- League: Great Lakes Junior Hockey League
- Sport: Ice hockey
- Games: 50–29
- Teams: 6

Regular season
- Season champions: Paddock Pool Saints

Robertson Cup Playoffs
- Finals champions: Paddock Pool Saints

NAHL seasons
- ← 1977–781979–80 →

= 1978–79 GLJHL season =

The 1978–79 GLJHL season was the fourth season of the Great Lakes Junior Hockey League. The Paddock Pool Saints won the regular season championship and the Robertson Cup.

== Member changes ==
- The Redford Royals joined the league as an expansion franchise.

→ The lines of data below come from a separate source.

theorem lay61 {w : Nat} {x0 : BitVec 7} {x1 : BitVec 3} {x2 : BitVec 2} {x3 : BitVec 3} {x4 : BitVec 5} {x5 : BitVec 3} {x6 : BitVec 2} {x7 : BitVec 6} {x8 : Bool}
    (h : w = mixB [⟨7, x0⟩, ⟨3, x1⟩, ⟨2, x2⟩, ⟨3, x3⟩, ⟨5, x4⟩, ⟨3, x5⟩, ⟨2, x6⟩, ⟨6, x7⟩, ⟨1, BitVec.ofBool x8⟩]) :
    seg w 0 7 = x0.toNat ∧ fld w 7 3 = x1 ∧ fld w 10 2 = x2 ∧ seg w 12 3 = x3.toNat ∧ fld w 15 5 = x4 ∧ fld w 20 3 = x5 ∧ seg w 23 2 = x6.toNat ∧ seg w 25 6 = x7.toNat ∧ flag w 31 = x8 := by
  exact ⟨h ▸ segB [] x0 [⟨3, x1⟩, ⟨2, x2⟩, ⟨3, x3⟩, ⟨5, x4⟩, ⟨3, x5⟩, ⟨2, x6⟩, ⟨6, x7⟩, ⟨1, BitVec.ofBool x8⟩],
    h ▸ fldB [⟨7, x0⟩] x1 [⟨2, x2⟩, ⟨3, x3⟩, ⟨5, x4⟩, ⟨3, x5⟩, ⟨2, x6⟩, ⟨6, x7⟩, ⟨1, BitVec.ofBool x8⟩],
    h ▸ fldB [⟨7, x0⟩, ⟨3, x1⟩] x2 [⟨3, x3⟩, ⟨5, x4⟩, ⟨3, x5⟩, ⟨2, x6⟩, ⟨6, x7⟩, ⟨1, BitVec.ofBool x8⟩],
    h ▸ segB [⟨7, x0⟩, ⟨3, x1⟩, ⟨2, x2⟩] x3 [⟨5, x4⟩, ⟨3, x5⟩, ⟨2, x6⟩, ⟨6, x7⟩, ⟨1, BitVec.ofBool x8⟩],
    h ▸ fldB [⟨7, x0⟩, ⟨3, x1⟩, ⟨2, x2⟩, ⟨3, x3⟩] x4 [⟨3, x5⟩, ⟨2, x6⟩, ⟨6, x7⟩, ⟨1, BitVec.ofBool x8⟩],
    h ▸ fldB [⟨7, x0⟩, ⟨3, x1⟩, ⟨2, x2⟩, ⟨3, x3⟩, ⟨5, x4⟩] x5 [⟨2, x6⟩, ⟨6, x7⟩, ⟨1, BitVec.ofBool x8⟩],
    h ▸ segB [⟨7, x0⟩, ⟨3, x1⟩, ⟨2, x2⟩, ⟨3, x3⟩, ⟨5, x4⟩, ⟨3, x5⟩] x6 [⟨6, x7⟩, ⟨1, BitVec.ofBool x8⟩],
    h ▸ segB [⟨7, x0⟩, ⟨3, x1⟩, ⟨2, x2⟩, ⟨3, x3⟩, ⟨5, x4⟩, ⟨3, x5⟩, ⟨2, x6⟩] x7 [⟨1, BitVec.ofBool x8⟩],
    h ▸ flagB [⟨7, x0⟩, ⟨3, x1⟩, ⟨2, x2⟩, ⟨3, x3⟩, ⟨5, x4⟩, ⟨3, x5⟩, ⟨2, x6⟩, ⟨6, x7⟩] x8 []⟩

theorem lay62 {w : Nat} {x0 : BitVec 7} {x1 : BitVec 8} {x2 : BitVec 2} {x3 : BitVec 3} {x4 : BitVec 2} {x5 : BitVec 3} {x6 : BitVec 6} {x7 : Bool}
    (h : w = mixB [⟨7, x0⟩, ⟨8, x1⟩, ⟨2, x2⟩, ⟨3, x3⟩, ⟨2, x4⟩, ⟨3, x5⟩, ⟨6, x6⟩, ⟨1, BitVec.ofBool x7⟩]) :
    seg w 0 7 = x0.toNat ∧ seg w 7 8 = x1.toNat ∧ fld w 15 2 = x2 ∧ seg w 17 3 = x3.toNat ∧ fld w 20 2 = x4 ∧ seg w 22 3 = x5.toNat ∧ seg w 25 6 = x6.toNat ∧ flag w 31 = x7 := by
  exact ⟨h ▸ segB [] x0 [⟨8, x1⟩, ⟨2, x2⟩, ⟨3, x3⟩, ⟨2, x4⟩, ⟨3, x5⟩, ⟨6, x6⟩, ⟨1, BitVec.ofBool x7⟩],
    h ▸ segB [⟨7, x0⟩] x1 [⟨2, x2⟩, ⟨3, x3⟩, ⟨2, x4⟩, ⟨3, x5⟩, ⟨6, x6⟩, ⟨1, BitVec.ofBool x7⟩],
    h ▸ fldB [⟨7, x0⟩, ⟨8, x1⟩] x2 [⟨3, x3⟩, ⟨2, x4⟩, ⟨3, x5⟩, ⟨6, x6⟩, ⟨1, BitVec.ofBool x7⟩],
    h ▸ segB [⟨7, x0⟩, ⟨8, x1⟩, ⟨2, x2⟩] x3 [⟨2, x4⟩, ⟨3, x5⟩, ⟨6, x6⟩, ⟨1, BitVec.ofBool x7⟩],
    h ▸ fldB [⟨7, x0⟩, ⟨8, x1⟩, ⟨2, x2⟩, ⟨3, x3⟩] x4 [⟨3, x5⟩, ⟨6, x6⟩, ⟨1, BitVec.ofBool x7⟩],
    h ▸ segB [⟨7, x0⟩, ⟨8, x1⟩, ⟨2, x2⟩, ⟨3, x3⟩, ⟨2, x4⟩] x5 [⟨6, x6⟩, ⟨1, BitVec.ofBool x7⟩],
    h ▸ segB [⟨7, x0⟩, ⟨8, x1⟩, ⟨2, x2⟩, ⟨3, x3⟩, ⟨2, x4⟩, ⟨3, x5⟩] x6 [⟨1, BitVec.ofBool x7⟩],
    h ▸ flagB [⟨7, x0⟩, ⟨8, x1⟩, ⟨2, x2⟩, ⟨3, x3⟩, ⟨2, x4⟩, ⟨3, x5⟩, ⟨6, x6⟩] x7 []⟩

theorem lay63 {w : Nat} {x0 : BitVec 7} {x1 : BitVec 13} {x2 : BitVec 2} {x3 : BitVec 3} {x4 : BitVec 6} {x5 : Bool}
    (h : w = mixB [⟨7, x0⟩, ⟨13, x1⟩, ⟨2, x2⟩, ⟨3, x3⟩, ⟨6, x4⟩, ⟨1, BitVec.ofBool x5⟩]) :
    seg w 0 7 = x0.toNat ∧ seg w 7 13 = x1.toNat ∧ fld w 20 2 = x2 ∧ seg w 22 3 = x3.toNat ∧ seg w 25 6 = x4.toNat ∧ flag w 31 = x5 := by
  exact ⟨h ▸ segB [] x0 [⟨13, x1⟩, ⟨2, x2⟩, ⟨3, x3⟩, ⟨6, x4⟩, ⟨1, BitVec.ofBool x5⟩],
    h ▸ segB [⟨7, x0⟩] x1 [⟨2, x2⟩, ⟨3, x3⟩, ⟨6, x4⟩, ⟨1, BitVec.ofBool x5⟩],
    h ▸ fldB [⟨7, x0⟩, ⟨13, x1⟩] x2 [⟨3, x3⟩, ⟨6, x4⟩, ⟨1, BitVec.ofBool x5⟩],
    h ▸ segB [⟨7, x0⟩, ⟨13, x1⟩, ⟨2, x2⟩] x3 [⟨6, x4⟩, ⟨1, BitVec.ofBool x5⟩],
    h ▸ segB [⟨7, x0⟩, ⟨13, x1⟩, ⟨2, x2⟩, ⟨3, x3⟩] x4 [⟨1, BitVec.ofBool x5⟩],
    h ▸ flagB [⟨7, x0⟩, ⟨13, x1⟩, ⟨2, x2⟩, ⟨3, x3⟩, ⟨6, x4⟩] x5 []⟩

theorem lay64 {w : Nat} {x0 : BitVec 2} {x1 : BitVec 7} {x2 : BitVec 4} {x3 : BitVec 4} {x4 : BitVec 8} {x5 : BitVec 6} {x6 : Bool}
    (h : w = mixB [⟨2, x0⟩, ⟨7, x1⟩, ⟨4, x2⟩, ⟨4, x3⟩, ⟨8, x4⟩, ⟨6, x5⟩, ⟨1, BitVec.ofBool x6⟩]) :
    fld w 0 2 = x0 ∧ fld w 2 7 = x1 ∧ seg w 9 4 = x2.toNat ∧ seg w 13 4 = x3.toNat ∧ seg w 17 8 = x4.toNat ∧ seg w 25 6 = x5.toNat ∧ flag w 31 = x6 := by
  exact ⟨h ▸ fldB [] x0 [⟨7, x1⟩, ⟨4, x2⟩, ⟨4, x3⟩, ⟨8, x4⟩, ⟨6, x5⟩, ⟨1, BitVec.ofBool x6⟩],
    h ▸ fldB [⟨2, x0⟩] x1 [⟨4, x2⟩, ⟨4, x3⟩, ⟨8, x4⟩, ⟨6, x5⟩, ⟨1, BitVec.ofBool x6⟩],
    h ▸ segB [⟨2, x0⟩, ⟨7, x1⟩] x2 [⟨4, x3⟩, ⟨8, x4⟩, ⟨6, x5⟩, ⟨1, BitVec.ofBool x6⟩],
    h ▸ segB [⟨2, x0⟩, ⟨7, x1⟩, ⟨4, x2⟩] x3 [⟨8, x4⟩, ⟨6, x5⟩, ⟨1, BitVec.ofBool x6⟩],
    h ▸ segB [⟨2, x0⟩, ⟨7, x1⟩, ⟨4, x2⟩, ⟨4, x3⟩] x4 [⟨6, x5⟩, ⟨1, BitVec.ofBool x6⟩],
    h ▸ segB [⟨2, x0⟩, ⟨7, x1⟩, ⟨4, x2⟩, ⟨4, x3⟩, ⟨8, x4⟩] x5 [⟨1, BitVec.ofBool x6⟩],
    h ▸ flagB [⟨2, x0⟩, ⟨7, x1⟩, ⟨4, x2⟩, ⟨4, x3⟩, ⟨8, x4⟩, ⟨6, x5⟩] x6 []⟩

theorem lay65 {w : Nat} {x0 : BitVec 2} {x1 : BitVec 11} {x2 : BitVec 4} {x3 : BitVec 4} {x4 : BitVec 4} {x5 : BitVec 6} {x6 : Bool}
    (h : w = mixB [⟨2, x0⟩, ⟨11, x1⟩, ⟨4, x2⟩, ⟨4, x3⟩, ⟨4, x4⟩, ⟨6, x5⟩, ⟨1, BitVec.ofBool x6⟩]) :
    fld w 0 2 = x0 ∧ seg w 2 11 = x1.toNat ∧ seg w 13 4 = x2.toNat ∧ seg w 17 4 = x3.toNat ∧ fld w 21 4 = x4 ∧ seg w 25 6 = x5.toNat ∧ flag w 31 = x6 := by
  exact ⟨h ▸ fldB [] x0 [⟨11, x1⟩, ⟨4, x2⟩, ⟨4, x3⟩, ⟨4, x4⟩, ⟨6, x5⟩, ⟨1, BitVec.ofBool x6⟩],
    h ▸ segB [⟨2, x0⟩] x1 [⟨4, x2⟩, ⟨4, x3⟩, ⟨4, x4⟩, ⟨6, x5⟩, ⟨1, BitVec.ofBool x6⟩],
    h ▸ segB [⟨2, x0⟩, ⟨11, x1⟩] x2 [⟨4, x3⟩, ⟨4, x4⟩, ⟨6, x5⟩, ⟨1, BitVec.ofBool x6⟩],
    h ▸ segB [⟨2, x0⟩, ⟨11, x1⟩, ⟨4, x2⟩] x3 [⟨4, x4⟩, ⟨6, x5⟩, ⟨1, BitVec.ofBool x6⟩],
    h ▸ fldB [⟨2, x0⟩, ⟨11, x1⟩, ⟨4, x2⟩, ⟨4, x3⟩] x4 [⟨6, x5⟩, ⟨1, BitVec.ofBool x6⟩],
    h ▸ segB [⟨2, x0⟩, ⟨11, x1⟩, ⟨4, x2⟩, ⟨4, x3⟩, ⟨4, x4⟩] x5 [⟨1, BitVec.ofBool x6⟩],
    h ▸ flagB [⟨2, x0⟩, ⟨11, x1⟩, ⟨4, x2⟩, ⟨4, x3⟩, ⟨4, x4⟩, ⟨6, x5⟩] x6 []⟩

theorem lay66 {w : Nat} {x0 : BitVec 2} {x1 : BitVec 11} {x2 : BitVec 4} {x3 : BitVec 4} {x4 : BitVec 4} {x5 : BitVec 6} {x6 : Bool}
    (h : w = mixB [⟨2, x0⟩, ⟨11, x1⟩, ⟨4, x2⟩, ⟨4, x3⟩, ⟨4, x4⟩, ⟨6, x5⟩, ⟨1, BitVec.ofBool x6⟩]) :
    fld w 0 2 = x0 ∧ seg w 2 11 = x1.toNat ∧ seg w 13 4 = x2.toNat ∧ fld w 17 4 = x3 ∧ fld w 21 4 = x4 ∧ seg w 25 6 = x5.toNat ∧ flag w 31 = x6 := by
  exact ⟨h ▸ fldB [] x0 [⟨11, x1⟩, ⟨4, x2⟩, ⟨4, x3⟩, ⟨4, x4⟩, ⟨6, x5⟩, ⟨1, BitVec.ofBool x6⟩],
    h ▸ segB [⟨2, x0⟩] x1 [⟨4, x2⟩, ⟨4, x3⟩, ⟨4, x4⟩, ⟨6, x5⟩, ⟨1, BitVec.ofBool x6⟩],
    h ▸ segB [⟨2, x0⟩, ⟨11, x1⟩] x2 [⟨4, x3⟩, ⟨4, x4⟩, ⟨6, x5⟩, ⟨1, BitVec.ofBool x6⟩],
    h ▸ fldB [⟨2, x0⟩, ⟨11, x1⟩, ⟨4, x2⟩] x3 [⟨4, x4⟩, ⟨6, x5⟩, ⟨1, BitVec.ofBool x6⟩],
    h ▸ fldB [⟨2, x0⟩, ⟨11, x1⟩, ⟨4, x2⟩, ⟨4, x3⟩] x4 [⟨6, x5⟩, ⟨1, BitVec.ofBool x6⟩],
    h ▸ segB [⟨2, x0⟩, ⟨11, x1⟩, ⟨4, x2⟩, ⟨4, x3⟩, ⟨4, x4⟩] x5 [⟨1, BitVec.ofBool x6⟩],
    h ▸ flagB [⟨2, x0⟩, ⟨11, x1⟩, ⟨4, x2⟩, ⟨4, x3⟩, ⟨4, x4⟩, ⟨6, x5⟩] x6 []⟩

theorem lay67 {w : Nat} {x0 : BitVec 2} {x1 : BitVec 11} {x2 : BitVec 4} {x3 : BitVec 4} {x4 : BitVec 4} {x5 : BitVec 6} {x6 : Bool}
    (h : w = mixB [⟨2, x0⟩, ⟨11, x1⟩, ⟨4, x2⟩, ⟨4, x3⟩, ⟨4, x4⟩, ⟨6, x5⟩, ⟨1, BitVec.ofBool x6⟩]) :
    fld w 0 2 = x0 ∧ seg w 2 11 = x1.toNat ∧ seg w 13 4 = x2.toNat ∧ fld w 17 4 = x3 ∧ seg w 21 4 = x4.toNat ∧ seg w 25 6 = x5.toNat ∧ flag w 31 = x6 := by
  exact ⟨h ▸ fldB [] x0 [⟨11, x1⟩, ⟨4, x2⟩, ⟨4, x3⟩, ⟨4, x4⟩, ⟨6, x5⟩, ⟨1, BitVec.ofBool x6⟩],
    h ▸ segB [⟨2, x0⟩] x1 [⟨4, x2⟩, ⟨4, x3⟩, ⟨4, x4⟩, ⟨6, x5⟩, ⟨1, BitVec.ofBool x6⟩],
    h ▸ segB [⟨2, x0⟩, ⟨11, x1⟩] x2 [⟨4, x3⟩, ⟨4, x4⟩, ⟨6, x5⟩, ⟨1, BitVec.ofBool x6⟩],
    h ▸ fldB [⟨2, x0⟩, ⟨11, x1⟩, ⟨4, x2⟩] x3 [⟨4, x4⟩, ⟨6, x5⟩, ⟨1, BitVec.ofBool x6⟩],
    h ▸ segB [⟨2, x0⟩, ⟨11, x1⟩, ⟨4, x2⟩, ⟨4, x3⟩] x4 [⟨6, x5⟩, ⟨1, BitVec.ofBool x6⟩],
    h ▸ segB [⟨2, x0⟩, ⟨11, x1⟩, ⟨4, x2⟩, ⟨4, x3⟩, ⟨4, x4⟩] x5 [⟨1, BitVec.ofBool x6⟩],
    h ▸ flagB [⟨2, x0⟩, ⟨11, x1⟩, ⟨4, x2⟩, ⟨4, x3⟩, ⟨4, x4⟩, ⟨6, x5⟩] x6 []⟩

- The Cleveland Jr. Barons withdrew from the league mid-season.

== Regular season ==

The standings at the end of the regular season were as follows:

Note: x = clinched playoff berth; y = clinched regular season title
===Standings===

| Team | GP | W | L | T | Pts | GF | GA |
|---|---|---|---|---|---|---|---|
| xy – Paddock Pool Saints | 50 | 42 | 5 | 3 | 87 | 399 | 200 |
| x – Detroit Jr. Wings | 50 | 27 | 17 | 6 | 60 | 317 | 242 |
| x – Wayne Chiefs | 50 | 27 | 17 | 6 | 60 | 281 | 241 |
| x – Fraser Highlanders | 50 | 27 | 18 | 5 | 59 | 308 | 284 |
| Redford Royals | 49 | 11 | 36 | 2 | 24 | 216 | 326 |
| Cleveland Jr. Barons | 29 | 4 | 25 | 0 | 8 | 192 | 295 |

== Robertson Cup playoffs ==
Results missing

Paddock Pool Saints won the Robertson Cup.